Would you go through the records below and copy each line with the string "toNat"?

Items from a dataset:
.....

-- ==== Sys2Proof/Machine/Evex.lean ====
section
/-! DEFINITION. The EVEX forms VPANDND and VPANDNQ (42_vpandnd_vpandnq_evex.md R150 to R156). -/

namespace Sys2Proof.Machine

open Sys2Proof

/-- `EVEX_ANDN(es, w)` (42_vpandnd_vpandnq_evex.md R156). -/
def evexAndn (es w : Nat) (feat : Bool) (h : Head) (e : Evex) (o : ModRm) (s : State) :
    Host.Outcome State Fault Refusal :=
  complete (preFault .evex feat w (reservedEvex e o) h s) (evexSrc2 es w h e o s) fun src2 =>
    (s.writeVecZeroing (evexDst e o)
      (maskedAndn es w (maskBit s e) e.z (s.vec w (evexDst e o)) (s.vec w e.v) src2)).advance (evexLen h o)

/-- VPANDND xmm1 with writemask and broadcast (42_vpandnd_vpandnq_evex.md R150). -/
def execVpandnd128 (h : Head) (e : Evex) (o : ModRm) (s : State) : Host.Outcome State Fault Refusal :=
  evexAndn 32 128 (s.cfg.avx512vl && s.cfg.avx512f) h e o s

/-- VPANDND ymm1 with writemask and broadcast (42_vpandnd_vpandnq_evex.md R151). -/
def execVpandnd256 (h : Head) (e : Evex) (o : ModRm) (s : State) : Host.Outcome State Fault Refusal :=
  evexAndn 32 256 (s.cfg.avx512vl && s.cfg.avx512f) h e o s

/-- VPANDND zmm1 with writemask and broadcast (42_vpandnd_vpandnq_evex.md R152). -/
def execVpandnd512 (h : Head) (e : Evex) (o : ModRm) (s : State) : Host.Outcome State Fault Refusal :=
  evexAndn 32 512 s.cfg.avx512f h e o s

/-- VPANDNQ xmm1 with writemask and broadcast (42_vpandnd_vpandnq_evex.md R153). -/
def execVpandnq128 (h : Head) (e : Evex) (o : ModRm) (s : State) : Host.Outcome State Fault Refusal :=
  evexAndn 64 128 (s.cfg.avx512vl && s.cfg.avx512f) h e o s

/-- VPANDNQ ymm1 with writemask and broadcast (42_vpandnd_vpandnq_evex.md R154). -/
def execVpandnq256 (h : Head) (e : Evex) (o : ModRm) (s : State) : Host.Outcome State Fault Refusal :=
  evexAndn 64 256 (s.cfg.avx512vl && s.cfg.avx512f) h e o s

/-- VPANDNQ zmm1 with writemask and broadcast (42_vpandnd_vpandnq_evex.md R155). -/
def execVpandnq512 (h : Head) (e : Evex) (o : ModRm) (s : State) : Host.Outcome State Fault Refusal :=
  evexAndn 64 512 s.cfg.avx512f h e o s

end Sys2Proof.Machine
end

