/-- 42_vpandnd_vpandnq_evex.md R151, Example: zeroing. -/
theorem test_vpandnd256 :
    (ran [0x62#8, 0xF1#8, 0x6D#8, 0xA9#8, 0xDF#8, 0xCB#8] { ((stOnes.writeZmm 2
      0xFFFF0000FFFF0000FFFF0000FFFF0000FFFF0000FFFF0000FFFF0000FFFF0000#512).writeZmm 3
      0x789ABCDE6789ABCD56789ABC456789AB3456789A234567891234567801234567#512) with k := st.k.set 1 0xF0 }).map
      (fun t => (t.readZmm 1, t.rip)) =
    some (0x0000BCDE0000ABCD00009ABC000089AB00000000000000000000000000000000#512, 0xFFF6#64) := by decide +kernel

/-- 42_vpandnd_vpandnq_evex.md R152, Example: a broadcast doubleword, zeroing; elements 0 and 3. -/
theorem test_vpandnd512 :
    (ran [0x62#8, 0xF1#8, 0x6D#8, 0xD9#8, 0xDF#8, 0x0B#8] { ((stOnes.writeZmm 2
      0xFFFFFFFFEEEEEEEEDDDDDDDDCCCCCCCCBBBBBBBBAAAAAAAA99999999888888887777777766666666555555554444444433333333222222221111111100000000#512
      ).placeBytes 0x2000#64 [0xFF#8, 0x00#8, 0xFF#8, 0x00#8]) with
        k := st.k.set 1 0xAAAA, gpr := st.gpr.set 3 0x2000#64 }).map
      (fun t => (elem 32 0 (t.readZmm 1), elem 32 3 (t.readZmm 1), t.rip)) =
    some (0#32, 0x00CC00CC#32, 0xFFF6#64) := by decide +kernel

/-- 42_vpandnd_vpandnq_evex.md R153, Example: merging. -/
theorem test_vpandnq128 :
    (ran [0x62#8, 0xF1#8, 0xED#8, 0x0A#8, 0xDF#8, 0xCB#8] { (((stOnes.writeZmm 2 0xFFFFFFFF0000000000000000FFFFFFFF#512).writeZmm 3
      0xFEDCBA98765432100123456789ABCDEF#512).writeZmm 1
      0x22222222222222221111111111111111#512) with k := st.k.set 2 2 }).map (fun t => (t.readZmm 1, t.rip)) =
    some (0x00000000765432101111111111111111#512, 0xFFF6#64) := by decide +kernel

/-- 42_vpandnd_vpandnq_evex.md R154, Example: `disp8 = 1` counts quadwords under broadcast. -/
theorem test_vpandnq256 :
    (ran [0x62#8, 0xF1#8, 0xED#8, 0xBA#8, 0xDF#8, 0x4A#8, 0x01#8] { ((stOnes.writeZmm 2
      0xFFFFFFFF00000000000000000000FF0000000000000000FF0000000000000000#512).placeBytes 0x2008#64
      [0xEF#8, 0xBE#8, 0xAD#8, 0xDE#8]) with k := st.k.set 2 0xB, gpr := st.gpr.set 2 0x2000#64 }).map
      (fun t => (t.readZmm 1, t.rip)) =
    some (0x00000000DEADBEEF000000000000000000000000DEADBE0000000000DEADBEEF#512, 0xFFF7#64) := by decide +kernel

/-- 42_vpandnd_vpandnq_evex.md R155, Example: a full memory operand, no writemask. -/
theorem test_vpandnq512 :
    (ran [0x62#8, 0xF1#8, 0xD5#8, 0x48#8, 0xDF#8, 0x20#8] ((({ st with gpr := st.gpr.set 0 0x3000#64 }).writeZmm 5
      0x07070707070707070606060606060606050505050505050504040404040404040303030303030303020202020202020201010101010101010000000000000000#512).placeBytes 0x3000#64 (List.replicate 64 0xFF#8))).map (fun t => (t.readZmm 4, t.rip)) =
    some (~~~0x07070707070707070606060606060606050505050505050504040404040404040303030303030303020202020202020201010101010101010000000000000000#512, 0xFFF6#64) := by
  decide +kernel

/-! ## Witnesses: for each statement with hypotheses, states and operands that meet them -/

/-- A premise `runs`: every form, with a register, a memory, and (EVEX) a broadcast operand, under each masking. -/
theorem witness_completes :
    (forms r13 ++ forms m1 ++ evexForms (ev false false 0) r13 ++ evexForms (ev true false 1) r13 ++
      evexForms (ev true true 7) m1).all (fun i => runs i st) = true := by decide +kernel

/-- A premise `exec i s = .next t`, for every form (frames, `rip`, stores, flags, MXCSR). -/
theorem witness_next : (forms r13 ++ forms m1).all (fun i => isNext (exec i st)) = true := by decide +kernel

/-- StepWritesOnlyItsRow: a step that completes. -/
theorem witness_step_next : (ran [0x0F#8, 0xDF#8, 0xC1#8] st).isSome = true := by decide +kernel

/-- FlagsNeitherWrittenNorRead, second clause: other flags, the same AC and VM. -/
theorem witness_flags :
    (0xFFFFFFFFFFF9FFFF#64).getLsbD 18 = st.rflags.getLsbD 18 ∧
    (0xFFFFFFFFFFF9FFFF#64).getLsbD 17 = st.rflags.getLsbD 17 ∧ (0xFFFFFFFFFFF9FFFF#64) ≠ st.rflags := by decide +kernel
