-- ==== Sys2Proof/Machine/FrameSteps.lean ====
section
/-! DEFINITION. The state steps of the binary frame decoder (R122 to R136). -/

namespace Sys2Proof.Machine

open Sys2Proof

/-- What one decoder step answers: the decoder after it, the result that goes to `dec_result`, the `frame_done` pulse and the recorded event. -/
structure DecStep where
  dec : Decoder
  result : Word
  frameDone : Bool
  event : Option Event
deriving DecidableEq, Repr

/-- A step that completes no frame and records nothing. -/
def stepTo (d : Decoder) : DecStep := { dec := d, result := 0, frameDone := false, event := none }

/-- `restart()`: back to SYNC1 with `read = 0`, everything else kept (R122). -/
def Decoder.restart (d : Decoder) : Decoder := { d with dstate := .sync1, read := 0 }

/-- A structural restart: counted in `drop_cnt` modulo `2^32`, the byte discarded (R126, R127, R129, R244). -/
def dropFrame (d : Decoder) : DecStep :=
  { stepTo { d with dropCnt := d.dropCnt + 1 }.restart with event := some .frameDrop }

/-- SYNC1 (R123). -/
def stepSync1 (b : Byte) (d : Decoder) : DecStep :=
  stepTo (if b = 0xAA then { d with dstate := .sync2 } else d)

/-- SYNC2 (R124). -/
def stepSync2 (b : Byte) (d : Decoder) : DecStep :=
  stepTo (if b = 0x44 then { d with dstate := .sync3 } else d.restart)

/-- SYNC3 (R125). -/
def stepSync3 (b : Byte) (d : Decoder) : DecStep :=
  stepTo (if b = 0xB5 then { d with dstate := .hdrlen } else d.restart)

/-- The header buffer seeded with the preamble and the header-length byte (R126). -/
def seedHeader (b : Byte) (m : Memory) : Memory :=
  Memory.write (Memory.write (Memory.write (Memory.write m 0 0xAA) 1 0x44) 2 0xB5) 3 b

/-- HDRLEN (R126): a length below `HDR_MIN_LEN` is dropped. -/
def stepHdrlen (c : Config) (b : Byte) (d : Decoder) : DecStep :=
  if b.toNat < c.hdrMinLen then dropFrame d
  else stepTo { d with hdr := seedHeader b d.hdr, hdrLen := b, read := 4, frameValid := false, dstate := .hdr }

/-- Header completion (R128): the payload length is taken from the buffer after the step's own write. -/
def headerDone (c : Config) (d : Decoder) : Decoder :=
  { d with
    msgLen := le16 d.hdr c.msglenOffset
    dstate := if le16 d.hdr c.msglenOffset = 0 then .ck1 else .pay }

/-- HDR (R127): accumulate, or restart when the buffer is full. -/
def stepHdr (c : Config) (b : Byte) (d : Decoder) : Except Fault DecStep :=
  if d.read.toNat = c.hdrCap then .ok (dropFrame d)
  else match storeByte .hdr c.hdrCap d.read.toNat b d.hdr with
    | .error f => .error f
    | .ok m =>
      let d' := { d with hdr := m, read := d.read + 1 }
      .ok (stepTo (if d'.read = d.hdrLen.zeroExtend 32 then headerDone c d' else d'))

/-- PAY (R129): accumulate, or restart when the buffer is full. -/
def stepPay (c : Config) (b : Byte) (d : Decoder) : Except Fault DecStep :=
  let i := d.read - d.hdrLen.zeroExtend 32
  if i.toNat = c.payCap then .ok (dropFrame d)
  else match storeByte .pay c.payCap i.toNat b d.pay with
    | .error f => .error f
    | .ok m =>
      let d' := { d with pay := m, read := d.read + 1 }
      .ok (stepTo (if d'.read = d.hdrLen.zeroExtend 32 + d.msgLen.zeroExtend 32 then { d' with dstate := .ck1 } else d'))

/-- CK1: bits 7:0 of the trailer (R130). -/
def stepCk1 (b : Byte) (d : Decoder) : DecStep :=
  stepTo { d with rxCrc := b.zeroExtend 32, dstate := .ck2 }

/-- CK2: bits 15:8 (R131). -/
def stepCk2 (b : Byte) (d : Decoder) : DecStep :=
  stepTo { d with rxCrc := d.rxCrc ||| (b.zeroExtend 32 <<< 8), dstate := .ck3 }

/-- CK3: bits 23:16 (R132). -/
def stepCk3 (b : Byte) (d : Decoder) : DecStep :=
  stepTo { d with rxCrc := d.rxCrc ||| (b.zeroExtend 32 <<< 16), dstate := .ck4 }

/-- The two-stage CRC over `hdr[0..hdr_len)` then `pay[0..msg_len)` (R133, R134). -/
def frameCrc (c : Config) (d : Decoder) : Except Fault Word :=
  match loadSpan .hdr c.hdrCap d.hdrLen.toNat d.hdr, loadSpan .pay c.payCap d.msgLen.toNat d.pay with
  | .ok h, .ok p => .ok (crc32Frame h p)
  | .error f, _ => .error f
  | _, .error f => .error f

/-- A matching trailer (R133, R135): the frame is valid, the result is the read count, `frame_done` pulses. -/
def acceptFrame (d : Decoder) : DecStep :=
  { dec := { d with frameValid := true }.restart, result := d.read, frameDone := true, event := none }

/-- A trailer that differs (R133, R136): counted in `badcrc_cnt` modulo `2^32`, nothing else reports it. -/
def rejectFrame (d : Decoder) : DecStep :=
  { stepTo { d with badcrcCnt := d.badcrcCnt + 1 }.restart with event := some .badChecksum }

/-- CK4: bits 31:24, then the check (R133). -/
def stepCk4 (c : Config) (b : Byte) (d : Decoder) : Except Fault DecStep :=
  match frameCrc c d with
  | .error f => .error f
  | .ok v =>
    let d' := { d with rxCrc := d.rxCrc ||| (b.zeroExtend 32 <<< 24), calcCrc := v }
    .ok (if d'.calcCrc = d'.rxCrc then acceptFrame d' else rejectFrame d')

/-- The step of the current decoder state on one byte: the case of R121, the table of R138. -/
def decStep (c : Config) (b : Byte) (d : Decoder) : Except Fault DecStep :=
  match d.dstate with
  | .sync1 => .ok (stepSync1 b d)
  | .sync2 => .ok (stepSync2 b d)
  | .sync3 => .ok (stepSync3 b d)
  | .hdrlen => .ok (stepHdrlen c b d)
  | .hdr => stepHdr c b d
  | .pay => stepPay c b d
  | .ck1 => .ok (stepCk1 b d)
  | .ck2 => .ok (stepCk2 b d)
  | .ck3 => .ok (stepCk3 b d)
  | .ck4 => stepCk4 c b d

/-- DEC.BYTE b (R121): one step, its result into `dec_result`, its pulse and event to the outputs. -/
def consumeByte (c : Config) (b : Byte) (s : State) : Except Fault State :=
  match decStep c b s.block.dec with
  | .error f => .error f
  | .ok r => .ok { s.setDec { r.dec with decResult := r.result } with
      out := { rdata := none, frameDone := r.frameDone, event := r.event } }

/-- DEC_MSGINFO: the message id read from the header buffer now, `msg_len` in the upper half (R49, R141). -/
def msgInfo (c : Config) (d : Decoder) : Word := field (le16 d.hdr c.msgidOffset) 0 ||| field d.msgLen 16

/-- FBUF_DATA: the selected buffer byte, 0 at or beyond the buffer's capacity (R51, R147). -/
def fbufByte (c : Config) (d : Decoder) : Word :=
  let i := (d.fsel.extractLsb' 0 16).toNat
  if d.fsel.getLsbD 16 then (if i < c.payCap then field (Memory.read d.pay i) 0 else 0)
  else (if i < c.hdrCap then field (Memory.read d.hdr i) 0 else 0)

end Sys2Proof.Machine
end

.....

## [EXPECTED ANSWER]
  if b.toNat < c.hdrMinLen then dropFrame d
  if d.read.toNat = c.hdrCap then .ok (dropFrame d)
  else match storeByte .hdr c.hdrCap d.read.toNat b d.hdr with
  if i.toNat = c.payCap then .ok (dropFrame d)
  else match storeByte .pay c.payCap i.toNat b d.pay with
  match loadSpan .hdr c.hdrCap d.hdrLen.toNat d.hdr, loadSpan .pay c.payCap d.msgLen.toNat d.pay with
  let i := (d.fsel.extractLsb' 0 16).toNat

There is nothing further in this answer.